Stored records:
-- ==== Sys2Proof/Machine/Guard.lean ====
section
/-! DEFINITION. The Ring Guard: held writes, examination and release (9.2, 9.3), expiry (9.4), drain holds
(R169, R176). -/

namespace Sys2Proof.Machine

/-- A drain hold rests on the slot of a held write: an in-flight read of that slot (R169, R176). -/
def State.drainHold (s : State) (h : HeldWrite) : Bool :=
  (List.finRange 32).any (fun f =>
    match (s.feed f).inFlight with
    | some r => r.ring == h.ring && r.addr == h.req.addr
    | none => false)

/-- A held write's old SSN is still held back: pinned in RUNNING, a drain hold in STOPPING (R172). -/
def State.heldBack (s : State) (su : Setup) (h : HeldWrite) : Bool :=
  if s.isRunning then s.pinned su h.ring h.old else s.drainHold h

/-- Hold a ring write back at step 6 (R170): it joins the back of the held list, the lane is HELD. -/
def State.holdWrite (s : State) (l : Fin 8) (ring : RingId) (slot : Nat) (old : SSN) (r : Request) :
    State :=
  let h : HeldWrite :=
    { lane := l, ring := ring, slot := slot, old := old, new := cellSsn r.body.data, req := r
      timer := 0, expiries := 0 }
  { s.setLane (ext l) (.held r) with rg := { held := s.rg.held ++ [h] } }

/-- Take a lane's write out of the held list. -/
def State.dropHeld (s : State) (l : Fin 8) : State :=
  { s with rg := { held := s.rg.held.filter (fun h => h.lane != l) } }

/-- Release a held write: accepted in RUNNING, presented without acceptance in STOPPING (R86, R173). -/
def State.release (s : State) (su : Setup) (h : HeldWrite) : State :=
  let s := s.dropHeld h.lane
  if s.isRunning then s.acceptRingWrite su h.lane h.ring h.slot h.req
  else s.present (ext h.lane) { req := h.req, kind := .released }

/-- The held writes of a list are examined in its order; those released meet the port together (R172; log 12). -/
def State.examineList (su : Setup) : List HeldWrite → State → State
  | [], s => s
  | h :: rest, s =>
    State.examineList su rest (if s.heldBack su h then s else s.release su h)

/-- The Ring Guard examines its held list (R172). -/
def State.examine (s : State) (su : Setup) : State := State.examineList su s.rg.held s

/-- Between two states some zone's trail has advanced or some zone has been unset: the events of R172
that a feed's progress or leaving causes. -/
def State.trailsMoved (before after : State) : Bool :=
  (List.finRange 24).any (fun z =>
    match (before.zone z).timeline with
    | none => false
    | some t =>
      match (after.zone z).timeline with
      | none => true
      | some t' => t'.trail != t.trail)

/-- The examination as the last part of an act in which trails may have moved (R172). -/
def State.examineAfter (before after : State) (su : Setup) : State :=
  if before.trailsMoved after then after.examine su else after

/-- The feeds an expiry slips: the attached feeds, last at or before the old SSN, of the zones that
range-pin it (R174). -/
def State.expiryFeeds (s : State) (su : Setup) (h : HeldWrite) : List (Fin 32) :=
  (List.finRange 32).filter (fun f =>
    match (s.feed f).status, su.feedZone f with
    | .attached p, some z => s.rangePins su h.ring h.old z && atOrBefore p.last h.old
    | _, _ => false)

/-- Restart a held write's timer from 0 and count one expiry (R171, R174). -/
def State.countExpiry (s : State) (l : Fin 8) : State :=
  { s with
    rg := { held := s.rg.held.map (fun h =>
      if h.lane = l then { h with timer := 0, expiries := h.expiries + 1 } else h) } }

/-- A hold expires (R174, R175). In STOPPING no zone has a set horizon, so it slips nothing. -/
def State.expireHold (s : State) (su : Setup) (h : HeldWrite) : State :=
  let feeds := if s.isRunning then s.expiryFeeds su h else []
  let s := ((s.slipAll su .holdExpired feeds).countExpiry h.lane).hand
    (.holdExpired h.lane h.ring h.slot h.old h.new feeds.length (h.expiries + 1))
  s.examine su

end Sys2Proof.Machine
end

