-- ==== Sys2Proof/Machine/Dispatch.lean ====
section
/-! DEFINITION. One arm per command: each a direct call of that command's meaning. -/

namespace Sys2Proof.Machine

def exec (i : Instr) (s : State) : Host.Outcome State Fault Refusal :=
  match i with
  | .resetNAssert => Sys2Proof.Machine.execResetNAssert s
  | .resetNRelease planSel => Sys2Proof.Machine.execResetNRelease planSel s
  | .laneRequest lane dir addr length link data => Sys2Proof.Machine.execLaneRequest lane dir addr length link data s
  | .plainAccessComplete answer => Sys2Proof.Machine.execPlainAccessComplete answer s
  | .planWriteComplete answer => Sys2Proof.Machine.execPlanWriteComplete answer s
  | .submit => Sys2Proof.Machine.execSubmit s
  | .commit => Sys2Proof.Machine.execCommit s
  | .stop => Sys2Proof.Machine.execStop s
  | .cancel => Sys2Proof.Machine.execCancel s
  | .hold => Sys2Proof.Machine.execHold s
  | .release => Sys2Proof.Machine.execRelease s
  | .attach => Sys2Proof.Machine.execAttach s
  | .detach => Sys2Proof.Machine.execDetach s
  | .badCommand => Sys2Proof.Machine.execBadCommand s
  | .readIndexWrite answer => Sys2Proof.Machine.execReadIndexWrite answer s
  | .ringWriteComplete answer => Sys2Proof.Machine.execRingWriteComplete answer s
  | .viewReadComplete answer => Sys2Proof.Machine.execViewReadComplete answer s
  | .tick => Sys2Proof.Machine.execTick s
  | .linkWaitExpiry => Sys2Proof.Machine.execLinkWaitExpiry s
  | .silenceLimitExpiry region path => Sys2Proof.Machine.execSilenceLimitExpiry region path s
  | .holdLimitExpiry lane => Sys2Proof.Machine.execHoldLimitExpiry lane s
  | .pulseTimeoutExpiry => Sys2Proof.Machine.execPulseTimeoutExpiry s
  | .refPulse => Sys2Proof.Machine.execRefPulse s
  | .holdReqAssert => Sys2Proof.Machine.execHoldReqAssert s
  | .holdReqDeassert => Sys2Proof.Machine.execHoldReqDeassert s
  | .drainEnd => Sys2Proof.Machine.execDrainEnd s
  | .reportTake => Sys2Proof.Machine.execReportTake s
  | .recordWriteComplete answer => Sys2Proof.Machine.execRecordWriteComplete answer s
  | .writeIndexWordComplete answer => Sys2Proof.Machine.execWriteIndexWordComplete answer s

end Sys2Proof.Machine
end

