-- ==== Sys2Proof/Certificates/Slice0/Obligations.lean ====
section
/-! DEFINITION. The statements for the provers. A completion is stated up to `State.finish`, the response and what
follows it, which `AccessEnds` is about. The data of a write request are its operand fitted to its length (log 23). -/

open Sys2Proof Sys2Proof.Machine

/-! ## Steps -/

/-- A step takes the command at the front of the queue and carries it out on the rest. -/
def Obligations.StepRunsFrontCommand : Prop :=
  ∀ (c : Instr) (q : List Instr) (s : State),
    step (s.withPending (c :: q)) = exec c (s.withPending q)

/-- No command ends in a fault or a refusal; none touches the queue (which is the sender's: the model's choice,
log 7); a command changes no byte of memory outside what the access in progress writes, and one that ends no
access changes none (memory changes at completions: the model's choice, log 19) and draws no free value (log 5). -/
def Obligations.CommandsAnswerAndKeepMemory : Prop :=
  ∀ (c : Instr) (s : State), ∃ t, exec c s = .next t ∧ t.pending = s.pending ∧
    (∀ k, (∀ g a, s.inProgress = some (g, a) →
        k < a.req.base ∨ a.req.base + a.req.body.data.length ≤ k) →
      readByte t.mem k = readByte s.mem k) ∧
    (endsAccess c = false → t.mem = s.mem ∧ t.freeCount = s.freeCount)

/-! ## Reset -/

/-- The state right after reset, block by block (R36, R53, R59), with no request kept. RESET_N released, the straps 0
and HOLD_REQ low (log 6), carriage memory that reads 0 (log 4), no response on a lane (log 10) and an empty queue of
commands (log 7) are the model's choices. -/
def Obligations.ResetValues : Prop :=
  let s := State.reset
  s.ps.run = .config ∧ s.ps.drainFlag = false ∧ s.ps.stopTicket = 0 ∧
  (∀ k, readByte s.ps.planCopy k = 0) ∧ (∀ w, w ∈ s.ps.unknown ↔ w < 1024) ∧
  (∀ l, s.lane l = .idle) ∧ s.la.port = .free ∧ s.la.urgentPtr = 0 ∧ s.la.normalPtr = 0 ∧
  (∀ ring slot, s.entry ring slot = none) ∧ (∀ ring, s.head ring = none) ∧
  (∀ r p, (s.path r p).score = 0 ∧ (s.path r p).health = .unseen ∧ (s.path r p).timer = none) ∧
  (∀ w, (s.window w).status = .empty ∧ ∀ z : Fin 24, (s.window w).outcomes[z] = none) ∧
  (∀ z, (s.zone z).status = .national ∧ (s.zone z).commandHold = none ∧
    (s.zone z).pinHold = false ∧ (s.zone z).conceal = 0 ∧ (s.zone z).timeline = none) ∧
  (∀ f, s.feed f = { status := .detached, inFlight := none }) ∧ s.rg.held = [] ∧
  s.tb.prescaler = 0 ∧ s.tb.tickCount = 0 ∧ s.tb.pulseCount = 0 ∧ s.tb.refState = .waiting ∧
  s.tb.pulseTimeout = none ∧ s.tb.captureTick = 0 ∧ s.tb.captureHead = none ∧
  s.rw.queue = [] ∧ s.rw.hand = none ∧ s.rw.writeIndex = 0 ∧ s.rw.readIndex = 0 ∧
  s.rw.overrun = false ∧ s.rw.readWrite = .none ∧ s.rw.discardSince = false ∧
  s.irqAsserted = false ∧
  (∀ l : Fin 8, s.la.kept[l] = [] ∧ s.la.responses[l] = none) ∧
  s.resetAsserted = false ∧ s.ac.planSel = 0 ∧ s.holdReq = false ∧
  (∀ k, readByte s.mem k = 0) ∧ s.pending = []

/-- RESET_N asserted: every request is discarded without a response, the access in progress is abandoned, and every
block is in its reset state. No response stands on a port then (the model's choice, log 10); HOLD_REQ, the straps and
the queue of commands are left alone (the model's reading, log 30). The bytes of an abandoned write are free values
(log 5). -/
def Obligations.ResetNAssertResetsEveryBlock : Prop :=
  ∀ s : State, ∃ t, exec .resetNAssert s = .next t ∧ t.resetAsserted = true ∧
    (∀ l, t.lane l = .idle) ∧ (∀ l : Fin 8, t.la.kept[l] = []) ∧
    (∀ l : Fin 8, t.la.responses[l] = none) ∧ t.la.port = .free ∧
    t.la.urgentPtr = 0 ∧ t.la.normalPtr = 0 ∧
    t.ps = PlanShadow.reset ∧ t.ic = IngestChecker.reset ∧ t.zs = ZoneScheduler.reset ∧
    t.vr = ViewResolver.reset ∧ t.rg.held = [] ∧ t.tb = Timebase.reset ∧
    t.rw = ReportWriter.reset ∧ t.irqAsserted = false ∧
    s.SameBut t [.la, .ps, .ic, .zs, .vr, .rg, .tb, .rw, .mem, .resetAsserted, .freeCount]

/-- RESET_N released: the straps place the plan area, whose addresses are PLAN in every run state; at no other moment
do the straps count. A release where RESET_N is not asserted changes nothing (the model's reading, log 1). -/
def Obligations.ResetNReleasePlacesPlanArea : Prop :=
  ∀ (s : State) (p : BitVec 4),
    (s.resetAsserted = true → ∃ t, exec (.resetNRelease p) s = .next t ∧
      t.planBase = p.toNat * 2 ^ 32 ∧ t.resetAsserted = false ∧
      s.SameBut t [.ac, .resetAsserted]) ∧
    (s.resetAsserted = false → exec (.resetNRelease p) s = .next s) ∧
    ∀ k, s.planBase ≤ k → k < s.planBase + 65536 → s.classify k = .plan

/-! ## Cells and slot numbers -/

/-- Serial order of SSNs (R12), with what the ring-write checks make of an unordered pair; and the least of a set of
SSNs within a span below 2^31 (R13): the member that no other member precedes. -/
def Obligations.SerialOrder : Prop :=
  (∀ a b : SSN,
    (precedes a b = true ↔ 1 ≤ (b - a).toNat ∧ (b - a).toNat ≤ 2 ^ 31 - 1) ∧
    ((b - a).toNat = 0 ↔ a = b) ∧
    (a = b → precedes a b = false ∧ precedes b a = false) ∧
    (atOrBefore a b = true ↔ a = b ∨ precedes a b = true) ∧
    ((b - a).toNat = 2 ^ 31 → unordered a b = true ∧ precedes a b = false ∧ precedes b a = false ∧
      atOrBefore a b = false ∧ atOrBefore b a = false)) ∧
  (∀ (n : SSN) (k : Nat), (ssnAdd n k).toNat = (n.toNat + k) % 2 ^ 32 ∧
    ssnAdd (ssnSub n k) k = n) ∧
  least [] = none ∧
  (∀ (base : SSN) (l : List SSN), l ≠ [] → (∀ x ∈ l, (x - base).toNat < 2 ^ 31) →
    ∃ y, least l = some y ∧ y ∈ l ∧ ∀ x ∈ l, precedes x y = false) ∧
  ∀ (s : State) (su : Setup) (ring : RingId) (k : Nat) (cell : List Byte) (e : Entry),
    cell.length = 256 → cellMark cell = 0xA7 → su.slotOf ring (cellSsn cell) = k →
    s.entry ring k = some e → unordered (cellSsn cell) e.ssn = true →
    s.checkRingWrite su ring k cell = .refused .stale

/-- The check, bit by bit (R8). -/
def Obligations.CheckIsBitwise : Prop :=
  ∀ payload : List Byte, cellCheck payload =
    (payload.flatMap (fun b => (List.range 8).map (fun i => b.getMsbD i))).foldl
      (fun (reg : BitVec 16) bit =>
        if bit = reg.getMsbD 0 then reg <<< 1 else (reg <<< 1) ^^^ 0x1021#16)
      (0xFFFF#16 : BitVec 16)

§ Prompt
Search the records above for the word "length", then say how many lines contain it. Give the number alone.

§ Solution for this exercise
5